Material supplied =>
-- ==== Sys2Proof/Tests/Slice0.lean ====
section
/-! SUPPORT. The model's own tests. Expected values come from 95_test_vectors.md (the vector or example is named) or are worked
out by hand from the rule named. After them, for each statement with hypotheses, states and operands that meet them. -/

namespace Sys2Proof.Tests

open Sys2Proof.Machine

/-! ### Small states -/

/-- The state a step or a meaning answers; the reset state, which holds no response, where it stops. -/
def after : Result → State
  | .next t => t
  | .fault _ => State.reset
  | .refused _ => State.reset

/-- The response of a step or a meaning, none where it stops. -/
def answer (r : Result) : Option Response := (after r).response

/-- The engine bound as in 95_test_vectors.md ("Bound"): LOCAL_EID 0x08, policy FAIL. -/
def bound : State := { State.reset with cfg := { localEid := 0x08#8, bound := true, gatePolicy := .fail } }

/-- `s` with buffer h allocated, `n` payload bytes, and `bytes` written from the header up. -/
def withPacket (s : State) (h n : Nat) (bytes : List Byte) : State :=
  s.setBuf h { alloc := true, owner := .cmd, start := 4, hdr := 4, endOff := 8 + n,
               data := (Memory.drawn h).writeN 4 bytes }

/-- The bound engine with the bytes of one whole packet in buffer 0. -/
def received (bytes : List Byte) : State := withPacket bound 0 (bytes.length - 4) bytes

/-- `s` with all four buffers allocated. -/
def fullArena (s : State) : State :=
  withPacket (withPacket (withPacket (withPacket s 0 0 []) 1 0 []) 2 0 []) 3 0 []

/-- `s` with a message of 500 bytes to 0x09 under allocated tag 0, its packet number `i` next. -/
def sending (s : State) (i : Nat) : State :=
  { s with
    tx := { phase := .next, dest := 0x09#8, tag := 0#3, tagAlloc := true, len := 500, n := 3, i := i, cur := 0,
            code := .ok }
    busyTags := [72] }

/-- The same message with packet `i` in buffer 0 at the binding. -/
def waiting (s : State) (i : Nat) : State :=
  let t := sending s i
  ({ t with tx := { t.tx with phase := .waitAck } } : State).setBuf 0
    { alloc := true, owner := .txeng, start := 4, hdr := 4, endOff := 256, data := Memory.drawn 0 }

/-- `s` with a live context of source 0x09 and tag 1 in slot 0, expecting SEQ 1, with `n` bytes. -/
def reassembling (s : State) (n : Nat) : State :=
  s.setCtx 0 { valid := true, src := 0x09#8, tag := 1#3, exp := 1#2, len := n, acc := Memory.drawn 4 }

/-- `s` with a second live context, of source 0x09 and tag 2, in slot 1. -/
def bothSlots (s : State) : State :=
  (reassembling s 1).setCtx 1
    { valid := true, src := 0x09#8, tag := 2#3, exp := 1#2, len := 1, acc := Memory.drawn 5 }

/-- `s` halted by a double free of handle 0 (95_test_vectors.md V-F21). -/
def halted (s : State) : State :=
  { s with fault := { valid := true, cause := .notAllocated, opcode := 0x02#8, info := 0x00#8 } }

/-- `s` with its gate closed. -/
def closed (s : State) : State := { s with gate := false }

/-- `s` under the policy BLOCK. -/
def blocking (s : State) : State := { s with cfg := { s.cfg with gatePolicy := .block } }

/-! ### Well-formedness: its one check refuses an ill-formed command -/

theorem test_wf_refuses_append_of_65536_bytes : ¬(Instr.append 0x00#8 (List.replicate 65536 0x00#8)).wf := by
  show ¬(List.replicate 65536 0x00#8).length < 65536
  rw [List.length_replicate]; decide

theorem test_wfBool_is_wf (i : Instr) : i.wfBool = true ↔ i.wf := by cases i <;> simp [Instr.wfBool, Instr.wf]

/-! ### Decoding: one word of each command, written out from its format or taken from 95_test_vectors.md -/

theorem test_decode_nop : decode [0x0000000000000000#64] = .ok .nop := by rfl
theorem test_decode_alloc : decode [0x01000000000000F8#64] = .ok (.alloc 248#16) := by rfl
theorem test_decode_free : decode [0x0204000000000000#64] = .ok (.free 0x04#8) := by rfl
theorem test_decode_hdrv : decode [0x0302000000000000#64] = .ok (.hdrv 0x02#8) := by rfl
theorem test_decode_payv : decode [0x0481000000000000#64] = .ok (.payv 0x81#8) := by rfl
theorem test_decode_size : decode [0x05FF000000000000#64] = .ok (.size 0xFF#8) := by rfl
theorem test_decode_winv : decode [0x0603000000000000#64] = .ok (.winv 0x03#8) := by rfl
theorem test_decode_growf : decode [0x0701000000008002#64] = .ok (.growf 0x01#8 0x8002#16) := by rfl
theorem test_decode_growb : decode [0x0803000000000104#64] = .ok (.growb 0x03#8 0x0104#16) := by rfl

/-- V-A36: nine bytes in two beats; here the second beat's seven unused bytes are not 0 (30_encoding.md R102). -/
theorem test_decode_append :
    decode [0x0900000000000009#64, 0x0001020304050607#64, 0x08FFFFFFFFFFFFFF#64] =
      .ok (.append 0x00#8 [0x00#8, 0x01#8, 0x02#8, 0x03#8, 0x04#8, 0x05#8, 0x06#8, 0x07#8, 0x08#8]) := by rfl

theorem test_decode_append_no_beats : decode [0x0907000000000000#64] = .ok (.append 0x07#8 []) := by rfl
theorem test_decode_rd8 : decode [0x0A0240000000000A#64] = .ok (.rd8 0x02#8 .payload 10#16) := by rfl
theorem test_decode_rd8_reserved_region : decode [0x0A07C00000000000#64] = .ok (.rd8 0x07#8 .reserved 0#16) := by rfl
theorem test_decode_wr8 : decode [0x0B0180A500008008#64] = .ok (.wr8 0x01#8 .window 0x8008#16 0xA5#8) := by rfl

/-- V-C4. -/
theorem test_decode_henc :
    decode [0x1010206500000000#64] = .ok (.henc 0x10#8 0x20#8 ⟨false, true, 2#2, false, 5#3⟩) := by rfl

theorem test_decode_hdec : decode [0x1100000081080925#64] = .ok (.hdec 0x81080925#32) := by rfl
theorem test_decode_txwr : decode [0x200000F3000001F3#64] = .ok (.txwr 0x01F3#16 0xF3#8) := by rfl
theorem test_decode_txmsg_explicit : decode [0x21090300000000F8#64] = .ok (.txmsg 0x09#8 (.explicit 3#3) 248#16) := by rfl
theorem test_decode_txmsg_auto : decode [0x21098000000001F4#64] = .ok (.txmsg 0x09#8 .auto 500#16) := by rfl
theorem test_decode_tagfree : decode [0x2209050000000000#64] = .ok (.tagfree 0x09#8 5#3) := by rfl
theorem test_decode_txack : decode [0x2300000000000081#64] = .ok (.txack 0x81#8) := by rfl
theorem test_decode_rxpkt : decode [0x3003000000000000#64] = .ok (.rxpkt 0x03#8) := by rfl
theorem test_decode_ctxflush_key : decode [0x3109030000000000#64] = .ok (.ctxflush (.key 0x09#8 3#3)) := by rfl
theorem test_decode_ctxflush_all : decode [0x3100800000000000#64] = .ok (.ctxflush .all) := by rfl
theorem test_decode_csrr : decode [0x4007000000000000#64] = .ok (.csrr 0x07#8) := by rfl
theorem test_decode_csrw : decode [0x41010000FFFFFFFF#64] = .ok (.csrw 0x01#8 0xFFFFFFFF#32) := by rfl

/-- V-F1, V-F2: OP values outside the map. -/
theorem test_decode_illegal_opcodes :
    decode [0x0C00000000000000#64] = .error .illegalOpcode ∧ decode [0xFF00000000000000#64] = .error .illegalOpcode ∧
    decode [0x4200000000000000#64] = .error .illegalOpcode := ⟨rfl, rfl, rfl⟩

/-- V-F3 to V-F10, V-F16, V-C12: reserved bits, the conditional ones too. -/
theorem test_decode_reserved_fields :
    decode [0x0000000000000001#64] = .error .reservedField ∧ decode [0x0100000000010000#64] = .error .reservedField ∧
    decode [0x0200000000000001#64] = .error .reservedField ∧ decode [0x0A00000100000000#64] = .error .reservedField ∧
    decode [0x2109810000000000#64] = .error .reservedField ∧ decode [0x2200000000000001#64] = .error .reservedField ∧
    decode [0x3109800000000000#64] = .error .reservedField ∧ decode [0x4000000000000001#64] = .error .reservedField ∧
    decode [0x0A00C10000000000#64] = .error .reservedField ∧ decode [0x100908C800000001#64] = .error .reservedField :=
  ⟨rfl, rfl, rfl, rfl, rfl, rfl, rfl, rfl, rfl, rfl⟩

theorem test_decode_refuses_missing_beat : decode [0x0900000000000001#64] = .error .notATransaction := by rfl

/-- The words of a command go back to it, the last beat filled with zeros (V-A36). -/
theorem test_encode_append :
    encode (.append 0x00#8 [0x00#8, 0x01#8, 0x02#8, 0x03#8, 0x04#8, 0x05#8, 0x06#8, 0x07#8, 0x08#8]) =
      [0x0900000000000009#64, 0x0001020304050607#64, 0x0800000000000000#64] := by decide

theorem test_decodeTableWord : decodeTableWord 64 0x0A00400000000001 = some (.rd8 0x00#8 .payload 1#16) := by decide

/-- The next step after `withFetchWord` runs the instruction (V-A1 on a fresh engine). -/
theorem test_withFetchWord : answer (step (State.reset.withFetchWord 64 0x01000000000000F8)) = some ⟨.ok, 0#32⟩ := by decide

/-! ### One step of each command, and of the TX engine and reset -/

/-- V-K1. -/
theorem test_nop : answer (exec .nop State.reset) = some ⟨.ok, 0#32⟩ := by decide

/-- V-A1, V-A15: the window of 248 payload bytes; the length bound. -/
theorem test_alloc :
    answer (exec (.alloc 248#16) State.reset) = some ⟨.ok, 0#32⟩ ∧
    ((after (exec (.alloc 248#16) State.reset)).buf 0).endOff = 256 ∧
    answer (exec (.alloc 249#16) State.reset) = some ⟨.errLen, 0#32⟩ := by decide

/-- V-A19: every buffer taken. -/
theorem test_alloc_full : answer (exec (.alloc 4#16) (fullArena State.reset)) = some ⟨.errNoBuf, 0#32⟩ := by decide

/-- V-A12, V-A13: a free, and the double free's record 0x00000241. -/
theorem test_free :
    answer (exec (.free 0x00#8) (withPacket State.reset 0 0 [])) = some ⟨.ok, 0#32⟩ ∧
    answer (exec (.free 0x00#8) State.reset) = some ⟨.fault, 0#32⟩ ∧
    (after (exec (.free 0x00#8) State.reset)).csrFault = 0x00000241#32 := by decide

/-- V-T18: the TX engine's buffer. -/
theorem test_free_owned : (after (exec (.free 0x00#8) (waiting bound 0))).csrFault = 0x00000251#32 := by decide

/-- V-A2. -/
theorem test_hdrv : answer (exec (.hdrv 0x00#8) (withPacket State.reset 0 248 [])) = some ⟨.ok, 0x00040004#32⟩ := by decide

/-- V-A3. -/
theorem test_payv : answer (exec (.payv 0x00#8) (withPacket State.reset 0 248 [])) = some ⟨.ok, 0x000800F8#32⟩ := by decide

/-- V-A8. -/
theorem test_size : answer (exec (.size 0x00#8) (withPacket State.reset 0 252 [])) = some ⟨.ok, 0x000000FC#32⟩ := by decide

/-- V-A5. -/
theorem test_winv : answer (exec (.winv 0x00#8) (withPacket State.reset 0 248 [])) = some ⟨.ok, 0x000400FC#32⟩ := by decide

/-- V-A9, V-A10: down to start 0, and below it. -/
theorem test_growf :
    ((after (exec (.growf 0x00#8 4#16) (withPacket State.reset 0 0 []))).buf 0).start = 0 ∧
    answer (exec (.growf 0x00#8 5#16) (withPacket State.reset 0 0 [])) = some ⟨.errUnderflow, 0#32⟩ := by decide

/-- V-A6, V-A7: up to CAP, and past it. -/
theorem test_growb :
    ((after (exec (.growb 0x00#8 4#16) (withPacket State.reset 0 248 []))).buf 0).endOff = 260 ∧
    answer (exec (.growb 0x00#8 5#16) (withPacket State.reset 0 248 [])) = some ⟨.errFull, 0#32⟩ := by decide

/-- V-A26: data[8] = AA, data[9] = BB, end 10. -/
theorem test_append :
    ((after (exec (.append 0x00#8 [0xAA#8, 0xBB#8]) (withPacket State.reset 0 0 []))).buf 0).data.cells =
      [(8, 0xAA#8), (9, 0xBB#8)] ∧
    ((after (exec (.append 0x00#8 [0xAA#8, 0xBB#8]) (withPacket State.reset 0 0 []))).buf 0).endOff = 10 := by decide

/-- Example E5: past CAP nothing is appended. -/
theorem test_append_full :
    answer (exec (.append 0x00#8 [0x01#8]) (withPacket State.reset 0 252 [])) = some ⟨.errFull, 0#32⟩ ∧
    (after (exec (.append 0x00#8 [0x01#8]) (withPacket State.reset 0 252 []))).bufs =
      (withPacket State.reset 0 252 []).bufs := by decide

/-- V-A27. -/
theorem test_rd8 :
    answer (exec (.rd8 0x00#8 .payload 1#16) (withPacket State.reset 0 2 [1#8, 2#8, 3#8, 4#8, 0xAA#8, 0xBB#8])) =
      some ⟨.ok, 0x000000BB#32⟩ := by decide

/-- V-A40, V-F20: the index past the payload, and the reserved region. -/
theorem test_rd8_faults :
    (after (exec (.rd8 0x00#8 .payload 11#16) (withPacket State.reset 0 11 []))).csrFault = 0x00000A71#32 ∧
    (after (exec (.rd8 0x00#8 .reserved 0#16) (withPacket State.reset 0 0 []))).csrFault = 0x00000A61#32 := by decide

/-- V-A30: data[4] = 01. -/
theorem test_wr8 :
    ((after (exec (.wr8 0x00#8 .hdr 0#16 0x01#8) (withPacket State.reset 0 0 []))).buf 0).data.cells =
      [(4, 0x01#8)] := by decide

/-- V-A42, V-F17: the index past the header, and the handle's check before the region's. -/
theorem test_wr8_faults :
    (after (exec (.wr8 0x00#8 .hdr 4#16 0x01#8) (withPacket State.reset 0 0 []))).csrFault = 0x00000B71#32 ∧
    (after (exec (.wr8 0x07#8 .reserved 0#16 0x01#8) State.reset)).csrFault = 0x00070B31#32 := by decide

/-- V-C3. -/
theorem test_henc :
    answer (exec (.henc 0xFF#8 0xFF#8 ⟨true, true, 3#2, true, 7#3⟩) State.reset) = some ⟨.ok, 0x01FFFFFF#32⟩ := by decide

/-- V-C6, V-C10. -/
theorem test_hdec :
    answer (exec (.hdec 0x010908C8#32) State.reset) = some ⟨.ok, 0x090801C8#32⟩ ∧
    answer (exec (.hdec 0x11080925#32) State.reset) = some ⟨.errBadVersion, 0x08091125#32⟩ := by decide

Task to complete => Within the listing above, locate the line containing "theorem test_decode_hdec : decode" and the line containing "theorem test_decode_txmsg_auto : decode". Reproduce those two lines and all lines between them exactly, with nothing added.

Exercise result =>
theorem test_decode_hdec : decode [0x1100000081080925#64] = .ok (.hdec 0x81080925#32) := by rfl
theorem test_decode_txwr : decode [0x200000F3000001F3#64] = .ok (.txwr 0x01F3#16 0xF3#8) := by rfl
theorem test_decode_txmsg_explicit : decode [0x21090300000000F8#64] = .ok (.txmsg 0x09#8 (.explicit 3#3) 248#16) := by rfl
theorem test_decode_txmsg_auto : decode [0x21098000000001F4#64] = .ok (.txmsg 0x09#8 .auto 500#16) := by rfl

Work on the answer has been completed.